TASK INPUT:
--- START ---
-- ==== Sys2Proof/Machine/ClippingDivider.lean ====
section
/-!
DEFINITION. The Clipping Divider and the port of the Line Generator: registers, clipping, mapping, boxing, output and status
(R431, R432, R441, R550 to R582).
-/

namespace Sys2Proof.Machine

/-! ### Registers (R81 to R87, R562 to R564) -/

/-- The load of CDIR (R562). -/
def cdirLoad (c : Cdir) (w : Word) : Cdir where
  stos := if bitAt w 9 then bitAt w 4 else c.stos
  stom := if bitAt w 9 then bitAt w 5 else c.stom
  ztos := if bitAt w 9 then bitAt w 6 else c.ztos
  ptom := if bitAt w 9 then bitAt w 7 else c.ptom
  ntom := if bitAt w 9 then bitAt w 8 else c.ntom
  curve := jkAt c.curve w (10, 11)
  mef := jkAt c.mef w (12, 13)
  dashed := jkAt c.dashed w (14, 15)
  selfX := if bitAt w 19 then bitAt w 17 else c.selfX
  selfY := if bitAt w 19 then bitAt w 18 else c.selfY

/-- The stored form of CDIR, which restores it when loaded again (R562, D42). -/
def cdirStore (c : Cdir) : Word × Word :=
  let w := setBitAt (setBitAt (setBitAt (setBitAt (setBitAt 0 4 c.stos) 5 c.stom) 6 c.ztos) 7 c.ptom) 8 c.ntom
  let w := putPair (putPair (putPair (setBitAt w 9 true) c.curve (10, 11)) c.mef (12, 13)) c.dashed (14, 15)
  (setBitAt (setBitAt (setBitAt w 17 c.selfX) 18 c.selfY) 19 true, 0)

/-- A selected scope whose permit bit is 0 (R563, R582). -/
def ClipDiv.violation (c : ClipDiv) : Bool := decide (c.select &&& ~~~c.permit ≠ 0)

/-- The load of SELINT (R563): the select bits if the take bit is set, the permit bits in executive mode, the intensity. -/
def selintLoad (c : ClipDiv) (mode : Mode) (w0 w1 : Word) : ClipDiv :=
  { c with
    select := if bitAt w0 10 then BitVec.ofNat 8 (fieldAt w0 2 9) else c.select
    permit := if mode = .executive then BitVec.ofNat 8 (fieldAt w0 11 18) else c.permit
    intensity := w1 }

/-- The stored form of SELINT (R563). -/
def selintStore (c : ClipDiv) : Word × Word :=
  (setFieldAt (setFieldAt 0 2 9 c.select.toNat) 11 18 c.permit.toNat, c.intensity)

/-- The first half of a four-word register replaced (R81). -/
def Quad.setLo (q : Quad) (v0 v1 : Word) : Quad := { q with c0 := v0, c1 := v1 }

/-- The second half of a four-word register replaced (R81). -/
def Quad.setHi (q : Quad) (v0 v1 : Word) : Quad := { q with c2 := v0, c3 := v1 }

/-- `CDwrite(r, v0, v1)` (R431): two words into two-word register `r`, 0 to 013, through that register's own load rule. A load of
SELINT that leaves a forbidden scope selected raises the scope violation (R563). There is no register 014 to 017:
those addresses name pairs of registers (R424). -/
def State.cdWrite (s : State) (r : DevAddr) (v0 v1 : Word) : State :=
  let c := s.cd
  match r with
  | 0 => { s with cd := { c with save := c.save.setLo v0 v1 } }
  | 1 => { s with cd := { c with save := c.save.setHi v0 v1 } }
  | 2 => { s with cd := { c with view := c.view.setLo v0 v1 } }
  | 3 => { s with cd := { c with view := c.view.setHi v0 v1 } }
  | 4 => { s with cd := { c with wind := c.wind.setLo v0 v1 } }
  | 5 => { s with cd := { c with wind := c.wind.setHi v0 v1 } }
  | 6 => { s with cd := { c with inst := c.inst.setLo v0 v1 } }
  | 7 => { s with cd := { c with inst := c.inst.setHi v0 v1 } }
  | 8 => { s with cd := { c with name := (v0, v1) } }
  | 9 => { s with cd := { c with cdir := cdirLoad c.cdir v0 } }
  | 10 => { s with cd := { c with hitang := (v0, v1) } }
  | 11 =>
    let t : State := { s with cd := selintLoad c s.mode v0 v1 }
    if t.cd.violation then t.raise .scopeViolation else t
  | _ => s

/-- `CDread(r)` (R432). -/
def State.cdRead (s : State) (r : DevAddr) : Word × Word :=
  let c := s.cd
  match r with
  | 0 => (c.save.c0, c.save.c1)
  | 1 => (c.save.c2, c.save.c3)
  | 2 => (c.view.c0, c.view.c1)
  | 3 => (c.view.c2, c.view.c3)
  | 4 => (c.wind.c0, c.wind.c1)
  | 5 => (c.wind.c2, c.wind.c3)
  | 6 => (c.inst.c0, c.inst.c1)
  | 7 => (c.inst.c2, c.inst.c3)
  | 8 => c.name
  | 9 => cdirStore c.cdir
  | 10 => c.hitang
  | 11 => selintStore c
  | _ => (0, 0)

/-- The first two-word register of the pair that address 014 + k names, register 2 k (R424). -/
def pairLo (a : DevAddr) : DevAddr := Fin.ofNat 16 (2 * (a.val - 12))

/-- The second two-word register of the pair that address 014 + k names, register 2 k + 1 (R424). -/
def pairHi (a : DevAddr) : DevAddr := Fin.ofNat 16 (2 * (a.val - 12) + 1)

/-! ### Rectangles and status (R556, R570, R571) -/

/-- `AreaInCommon` (R556), with closed comparisons (D21). -/
def areaInCommon (w r : Quad) : Bool :=
  !(decide (r.c2.toInt < w.c0.toInt) || decide (r.c0.toInt > w.c2.toInt) ||
    decide (r.c3.toInt < w.c1.toInt) || decide (r.c1.toInt > w.c3.toInt))

/-- The four-word register that address 014 + k names (R81, R424). -/
def ClipDiv.quad (c : ClipDiv) (a : DevAddr) : Quad :=
  match a with
  | 12 => c.save
  | 13 => c.view
  | 14 => c.wind
  | _ => c.inst

/-- `DIR[22] <- AreaInCommon(WINDOW, register pair)` (R441, R571). -/
def State.setAic (s : State) (a : DevAddr) : State :=
  { s with dir := setBitAt s.dir 22 (areaInCommon s.cd.wind (s.cd.quad a)) }

/-- `DIR[21] <- 1` (R570). -/
def State.setHit (s : State) : State := { s with dir := setBitAt s.dir 21 true }

/-- The counts after a line: HITANG is unconstrained (R575, D46; log 47). -/
def State.countsUpdate (s : State) : State := { s with cd := { s.cd with hitang := (s.free 0, s.free 1) } }

/-! ### Number format (R550) -/

/-- `cd(v)` as a word: bit 0 is regenerated from bit 1 (R550, D43). -/
def cdIn (v : Word) : Word := (v.setWidth 23).signExtend 24

/-- `cd(v)` as a signed number (R550). -/
def cdInt (v : Word) : Int := (v.setWidth 23).toInt

/-- `cd` of every component (R550). -/
def Tuple.cdIn : Tuple → Tuple
  | .two d0 d1 => .two (Machine.cdIn d0) (Machine.cdIn d1)
  | .four d0 d1 d2 d3 => .four (Machine.cdIn d0) (Machine.cdIn d1) (Machine.cdIn d2) (Machine.cdIn d3)

/-! ### Clipping (R553, R554, R560) -/

/-- The part of a segment, from `ln / ld` to `hn / hd` of the way from its first to its second end; the denominators are positive. -/
structure Span where
  ln : Int
  ld : Int
  hn : Int
  hd : Int
deriving DecidableEq, Repr

/-- The part of a span on which a quantity that goes linearly from `f0` to `f1` is not negative. -/
def Span.cut (f0 f1 : Int) (p : Span) : Option Span :=
  if 0 ≤ f0 then
    if 0 ≤ f1 then some p
    else if f0 * p.hd < p.hn * (f0 - f1) then some { p with hn := f0, hd := f0 - f1 } else some p
  else if 0 ≤ f1 then
    if p.ln * (f1 - f0) < -f0 * p.ld then some { p with ln := -f0, ld := f1 - f0 } else some p
  else none

/-- The part of a whole segment on which every quantity of the list is not negative, if there is any. -/
def clipSpan (fs : List (Int × Int)) : Option Span :=
  let p := fs.foldl (fun acc f => acc.bind (Span.cut f.1 f.2)) (some { ln := 0, ld := 1, hn := 1, hd := 1 })
  p.bind fun q => if q.ln * q.hd ≤ q.hn * q.ld then some q else none

/-- The quotient `n / d` as an integer: rounded toward minus infinity by the spec's reference definitions; with the arithmetic left
open, an inexact quotient is rounded down or up by the `k`-th free value, since the rounding alone is open (R553, R560; log 22). -/
def State.rounded (s : State) (k : Nat) (n d : Int) : Int :=
  match s.params.arith with
  | .reference => Int.fdiv n d
  | .unspecified => if Int.fmod n d ≠ 0 ∧ bitAt (s.free k) 0 then Int.fdiv n d + 1 else Int.fdiv n d

/-- One coordinate at `n / d` of the way from `a` to `b`, rounded (R560). -/
def State.lerp (s : State) (k : Nat) (a b n d : Int) : Int := a + s.rounded k ((b - a) * n) d

/-- An end point in the Clipping Divider: X, Y and, in 3D, Zx and Zy as integers. -/
structure CdPoint where
  x : Int
  y : Int
  zx : Int
  zy : Int
deriving DecidableEq, Repr

/-- The components of a point after `cd` (R550). In 2D the last two are not used. -/
def cdPoint : Tuple → CdPoint
  | .two x y => { x := cdInt x, y := cdInt y, zx := 0, zy := 0 }
  | .four x y zx zy => { x := cdInt x, y := cdInt y, zx := cdInt zx, zy := cdInt zy }

/-- `Clip2D`: what must not be negative for a point to lie in the window (R553). -/
def clip2d (w : Quad) (p q : CdPoint) : Option Span :=
  clipSpan [(p.x - w.c0.toInt, q.x - w.c0.toInt), (w.c2.toInt - p.x, w.c2.toInt - q.x),
    (p.y - w.c1.toInt, q.y - w.c1.toInt), (w.c3.toInt - p.y, w.c3.toInt - q.y)]

/-- A backward window: it displays nothing (R553). -/
def backward (w : Quad) : Bool := decide (w.c0.toInt > w.c2.toInt) || decide (w.c1.toInt > w.c3.toInt)

/-- `Clip3D`: the part inside the pyramid of vision (R554). -/
def clip3d (p q : CdPoint) : Option Span :=
  clipSpan [(p.zx - p.x, q.zx - q.x), (p.zx + p.x, q.zx + q.x), (p.zy - p.y, q.zy - q.y), (p.zy + p.y, q.zy + q.y)]

/-- The part inside the negative pyramid, displayed under CDIR CURVE (R554, R557). -/
def clip3dNegative (p q : CdPoint) : Option Span :=
  clipSpan [(-p.zx - p.x, -q.zx - q.x), (-p.zx + p.x, -q.zx + q.x), (-p.zy - p.y, -q.zy - q.y), (-p.zy + p.y, -q.zy + q.y)]

/-- The point at `n / d` of a segment, rounded (R560). -/
def State.spanPoint (s : State) (k : Nat) (p q : CdPoint) (n d : Int) : CdPoint where
  x := s.lerp k p.x q.x n d
  y := s.lerp (k + 1) p.y q.y n d
  zx := s.lerp (k + 2) p.zx q.zx n d
  zy := s.lerp (k + 3) p.zy q.zy n d

/-- Some point of the visible part of a segment: which one is open, so a free value says how far along the part it lies (R85, R557; log
50). -/
def State.somePoint (s : State) (p q : CdPoint) (v : Span) : CdPoint :=
  let f : Int := (s.free 0).toNat
  s.spanPoint 12 p q (v.ln * v.hd * (16777215 - f) + v.hn * v.ld * f) (v.ld * v.hd * 16777215)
--- END ---
EXERCISE DETAILS:
State how many lines in the records above contain the word "ztos". Write the number alone.

PROBLEM SOLUTION:
2